→ Work order: Please copy each line below that contains the string "quiet".

[Collected data entries]
────────────────

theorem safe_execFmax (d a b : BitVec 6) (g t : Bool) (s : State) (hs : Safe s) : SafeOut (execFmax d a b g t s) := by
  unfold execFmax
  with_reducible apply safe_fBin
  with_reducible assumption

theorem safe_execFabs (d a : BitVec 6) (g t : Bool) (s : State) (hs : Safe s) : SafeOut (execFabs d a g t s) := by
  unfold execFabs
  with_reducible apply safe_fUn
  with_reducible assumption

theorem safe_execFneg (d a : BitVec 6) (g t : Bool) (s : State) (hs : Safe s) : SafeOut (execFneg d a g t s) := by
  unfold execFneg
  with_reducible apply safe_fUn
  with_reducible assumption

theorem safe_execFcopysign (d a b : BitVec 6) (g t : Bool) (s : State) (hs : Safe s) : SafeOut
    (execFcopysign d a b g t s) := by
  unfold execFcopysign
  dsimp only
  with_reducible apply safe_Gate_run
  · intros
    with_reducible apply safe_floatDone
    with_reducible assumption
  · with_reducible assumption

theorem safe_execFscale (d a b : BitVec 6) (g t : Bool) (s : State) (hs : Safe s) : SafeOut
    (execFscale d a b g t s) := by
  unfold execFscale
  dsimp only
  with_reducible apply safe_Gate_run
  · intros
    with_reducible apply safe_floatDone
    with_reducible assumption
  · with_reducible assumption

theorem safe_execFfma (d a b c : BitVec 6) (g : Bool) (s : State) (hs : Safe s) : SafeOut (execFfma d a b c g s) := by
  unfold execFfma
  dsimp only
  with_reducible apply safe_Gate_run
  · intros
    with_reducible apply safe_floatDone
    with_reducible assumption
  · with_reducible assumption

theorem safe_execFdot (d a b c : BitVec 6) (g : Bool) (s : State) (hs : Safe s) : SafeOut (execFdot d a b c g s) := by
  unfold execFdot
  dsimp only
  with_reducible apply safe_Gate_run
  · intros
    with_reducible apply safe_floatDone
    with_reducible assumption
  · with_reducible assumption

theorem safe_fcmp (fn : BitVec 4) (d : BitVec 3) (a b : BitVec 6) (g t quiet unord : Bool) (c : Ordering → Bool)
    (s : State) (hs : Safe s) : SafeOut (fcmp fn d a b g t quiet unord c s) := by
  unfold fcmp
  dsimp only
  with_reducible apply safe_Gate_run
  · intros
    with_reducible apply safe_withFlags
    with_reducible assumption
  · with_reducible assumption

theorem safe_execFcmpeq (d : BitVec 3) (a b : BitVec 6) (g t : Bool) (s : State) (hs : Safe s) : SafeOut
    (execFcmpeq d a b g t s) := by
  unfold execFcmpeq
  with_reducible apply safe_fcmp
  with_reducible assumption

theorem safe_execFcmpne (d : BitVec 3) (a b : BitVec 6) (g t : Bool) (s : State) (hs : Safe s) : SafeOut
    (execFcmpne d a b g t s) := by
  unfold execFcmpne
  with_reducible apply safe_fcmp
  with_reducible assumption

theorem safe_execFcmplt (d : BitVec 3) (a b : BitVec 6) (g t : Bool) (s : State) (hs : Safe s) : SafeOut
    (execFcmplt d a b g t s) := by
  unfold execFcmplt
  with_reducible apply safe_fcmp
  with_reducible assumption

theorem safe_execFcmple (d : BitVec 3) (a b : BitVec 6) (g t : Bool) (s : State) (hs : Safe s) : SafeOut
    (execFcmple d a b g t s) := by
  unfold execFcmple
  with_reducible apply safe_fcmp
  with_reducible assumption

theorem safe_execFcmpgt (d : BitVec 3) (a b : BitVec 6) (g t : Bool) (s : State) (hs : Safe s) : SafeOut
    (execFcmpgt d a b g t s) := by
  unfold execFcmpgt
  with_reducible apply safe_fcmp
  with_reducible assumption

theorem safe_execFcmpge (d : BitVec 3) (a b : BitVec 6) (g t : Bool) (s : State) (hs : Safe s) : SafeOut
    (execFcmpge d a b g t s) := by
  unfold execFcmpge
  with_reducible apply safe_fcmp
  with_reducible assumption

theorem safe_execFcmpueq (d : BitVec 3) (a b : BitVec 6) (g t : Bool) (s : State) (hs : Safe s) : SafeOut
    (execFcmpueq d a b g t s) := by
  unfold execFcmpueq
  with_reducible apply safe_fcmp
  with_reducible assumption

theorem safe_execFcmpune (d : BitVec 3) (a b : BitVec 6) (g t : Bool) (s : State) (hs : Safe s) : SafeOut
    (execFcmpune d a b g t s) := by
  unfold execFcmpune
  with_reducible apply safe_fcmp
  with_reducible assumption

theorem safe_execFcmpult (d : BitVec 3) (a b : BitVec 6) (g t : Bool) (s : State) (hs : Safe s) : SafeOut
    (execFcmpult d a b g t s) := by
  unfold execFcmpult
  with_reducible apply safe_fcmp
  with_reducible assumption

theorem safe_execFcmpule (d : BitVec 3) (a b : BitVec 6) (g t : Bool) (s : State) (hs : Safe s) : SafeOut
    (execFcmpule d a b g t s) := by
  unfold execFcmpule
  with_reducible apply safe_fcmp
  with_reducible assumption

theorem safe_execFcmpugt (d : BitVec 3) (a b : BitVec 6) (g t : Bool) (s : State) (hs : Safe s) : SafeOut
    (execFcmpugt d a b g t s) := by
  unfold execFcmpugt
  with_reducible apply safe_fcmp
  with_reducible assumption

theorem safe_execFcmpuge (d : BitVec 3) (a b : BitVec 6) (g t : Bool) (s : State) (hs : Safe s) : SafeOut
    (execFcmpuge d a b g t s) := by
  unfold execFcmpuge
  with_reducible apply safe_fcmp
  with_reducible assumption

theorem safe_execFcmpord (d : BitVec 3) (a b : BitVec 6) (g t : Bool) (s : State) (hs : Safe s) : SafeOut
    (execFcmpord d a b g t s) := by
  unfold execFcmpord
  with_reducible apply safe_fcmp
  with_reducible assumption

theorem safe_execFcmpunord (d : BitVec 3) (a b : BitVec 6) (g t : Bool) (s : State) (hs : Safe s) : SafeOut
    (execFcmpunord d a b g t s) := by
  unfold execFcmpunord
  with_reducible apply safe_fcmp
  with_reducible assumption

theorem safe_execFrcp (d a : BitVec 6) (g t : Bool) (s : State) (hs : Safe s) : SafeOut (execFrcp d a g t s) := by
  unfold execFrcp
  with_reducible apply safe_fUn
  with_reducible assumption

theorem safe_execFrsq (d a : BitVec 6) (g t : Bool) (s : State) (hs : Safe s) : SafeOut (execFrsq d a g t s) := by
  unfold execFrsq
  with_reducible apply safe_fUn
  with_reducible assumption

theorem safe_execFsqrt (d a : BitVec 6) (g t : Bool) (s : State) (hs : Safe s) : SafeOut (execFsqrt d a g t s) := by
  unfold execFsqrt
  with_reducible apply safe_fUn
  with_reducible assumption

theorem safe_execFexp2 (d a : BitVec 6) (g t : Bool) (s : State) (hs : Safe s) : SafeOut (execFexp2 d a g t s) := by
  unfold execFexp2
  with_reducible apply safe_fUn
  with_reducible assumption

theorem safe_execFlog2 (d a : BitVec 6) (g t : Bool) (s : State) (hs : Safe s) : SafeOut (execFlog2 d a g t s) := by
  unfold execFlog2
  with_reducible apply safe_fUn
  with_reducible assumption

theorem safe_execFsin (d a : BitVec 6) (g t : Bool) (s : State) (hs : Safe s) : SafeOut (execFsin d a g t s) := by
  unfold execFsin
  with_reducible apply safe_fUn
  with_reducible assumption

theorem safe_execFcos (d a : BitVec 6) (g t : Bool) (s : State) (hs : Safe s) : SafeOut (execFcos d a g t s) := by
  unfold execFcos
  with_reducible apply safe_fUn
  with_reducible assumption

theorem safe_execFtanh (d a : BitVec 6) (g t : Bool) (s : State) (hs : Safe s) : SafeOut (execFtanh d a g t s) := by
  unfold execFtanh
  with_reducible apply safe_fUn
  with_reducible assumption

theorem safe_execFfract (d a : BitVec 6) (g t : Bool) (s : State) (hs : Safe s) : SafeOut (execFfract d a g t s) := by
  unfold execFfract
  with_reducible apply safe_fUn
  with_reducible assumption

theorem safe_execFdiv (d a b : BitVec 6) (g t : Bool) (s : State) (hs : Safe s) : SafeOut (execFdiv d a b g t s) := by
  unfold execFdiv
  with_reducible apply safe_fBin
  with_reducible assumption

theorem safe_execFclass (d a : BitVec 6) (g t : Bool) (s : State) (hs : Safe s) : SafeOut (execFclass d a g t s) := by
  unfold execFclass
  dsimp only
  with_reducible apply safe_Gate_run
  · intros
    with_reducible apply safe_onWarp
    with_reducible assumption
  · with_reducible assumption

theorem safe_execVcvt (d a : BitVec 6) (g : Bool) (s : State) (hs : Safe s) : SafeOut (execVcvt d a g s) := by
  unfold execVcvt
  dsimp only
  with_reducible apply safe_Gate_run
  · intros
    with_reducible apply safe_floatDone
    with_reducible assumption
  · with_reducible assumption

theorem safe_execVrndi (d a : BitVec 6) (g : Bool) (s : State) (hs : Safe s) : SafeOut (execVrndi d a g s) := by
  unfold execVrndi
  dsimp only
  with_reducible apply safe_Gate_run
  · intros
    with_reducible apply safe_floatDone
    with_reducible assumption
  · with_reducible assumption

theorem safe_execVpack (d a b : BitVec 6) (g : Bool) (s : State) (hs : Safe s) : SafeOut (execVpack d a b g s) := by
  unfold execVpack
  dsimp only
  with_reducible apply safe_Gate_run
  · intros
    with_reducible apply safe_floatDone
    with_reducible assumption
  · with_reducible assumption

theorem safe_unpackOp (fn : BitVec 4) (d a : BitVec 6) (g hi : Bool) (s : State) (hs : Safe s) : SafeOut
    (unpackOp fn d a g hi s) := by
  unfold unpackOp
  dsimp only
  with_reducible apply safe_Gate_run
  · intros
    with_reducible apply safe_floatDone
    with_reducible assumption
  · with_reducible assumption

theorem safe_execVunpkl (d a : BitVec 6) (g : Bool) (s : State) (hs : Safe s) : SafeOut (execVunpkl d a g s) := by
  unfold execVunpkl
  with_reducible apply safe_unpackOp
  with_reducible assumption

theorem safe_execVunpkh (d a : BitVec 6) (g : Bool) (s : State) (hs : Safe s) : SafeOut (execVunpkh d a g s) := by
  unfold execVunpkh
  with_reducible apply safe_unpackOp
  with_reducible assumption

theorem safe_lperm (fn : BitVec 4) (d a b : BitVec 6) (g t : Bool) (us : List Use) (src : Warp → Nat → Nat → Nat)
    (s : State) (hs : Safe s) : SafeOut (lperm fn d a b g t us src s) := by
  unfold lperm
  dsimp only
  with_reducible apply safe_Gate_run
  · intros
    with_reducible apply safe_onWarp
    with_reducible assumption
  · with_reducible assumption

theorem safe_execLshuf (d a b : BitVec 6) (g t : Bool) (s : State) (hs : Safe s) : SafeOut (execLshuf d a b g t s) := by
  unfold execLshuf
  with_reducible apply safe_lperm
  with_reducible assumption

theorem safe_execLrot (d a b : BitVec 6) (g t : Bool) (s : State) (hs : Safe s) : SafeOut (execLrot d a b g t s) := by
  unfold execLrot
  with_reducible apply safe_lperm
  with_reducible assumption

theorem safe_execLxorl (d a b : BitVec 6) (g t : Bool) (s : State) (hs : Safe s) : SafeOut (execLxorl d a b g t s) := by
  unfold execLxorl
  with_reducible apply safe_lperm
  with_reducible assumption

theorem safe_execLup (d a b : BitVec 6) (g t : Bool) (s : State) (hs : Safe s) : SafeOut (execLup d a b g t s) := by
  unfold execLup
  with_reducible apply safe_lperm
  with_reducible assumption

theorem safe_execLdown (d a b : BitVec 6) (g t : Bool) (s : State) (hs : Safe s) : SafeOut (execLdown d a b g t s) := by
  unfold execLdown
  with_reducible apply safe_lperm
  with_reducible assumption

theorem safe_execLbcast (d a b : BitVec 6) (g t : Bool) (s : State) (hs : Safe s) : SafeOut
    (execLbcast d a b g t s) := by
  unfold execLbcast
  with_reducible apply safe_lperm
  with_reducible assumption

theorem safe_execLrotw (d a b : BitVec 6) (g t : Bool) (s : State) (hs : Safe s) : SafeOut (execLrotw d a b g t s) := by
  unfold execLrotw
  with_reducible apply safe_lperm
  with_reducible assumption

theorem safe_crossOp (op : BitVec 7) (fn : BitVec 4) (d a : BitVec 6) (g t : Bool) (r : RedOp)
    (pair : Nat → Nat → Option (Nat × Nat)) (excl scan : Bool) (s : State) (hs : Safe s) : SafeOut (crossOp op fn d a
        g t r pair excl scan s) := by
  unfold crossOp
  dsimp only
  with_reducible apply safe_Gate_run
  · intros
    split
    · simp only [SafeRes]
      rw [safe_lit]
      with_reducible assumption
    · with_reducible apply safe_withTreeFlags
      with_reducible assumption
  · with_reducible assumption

────────────────

→ Response:
theorem safe_fcmp (fn : BitVec 4) (d : BitVec 3) (a b : BitVec 6) (g t quiet unord : Bool) (c : Ordering → Bool)
    (s : State) (hs : Safe s) : SafeOut (fcmp fn d a b g t quiet unord c s) := by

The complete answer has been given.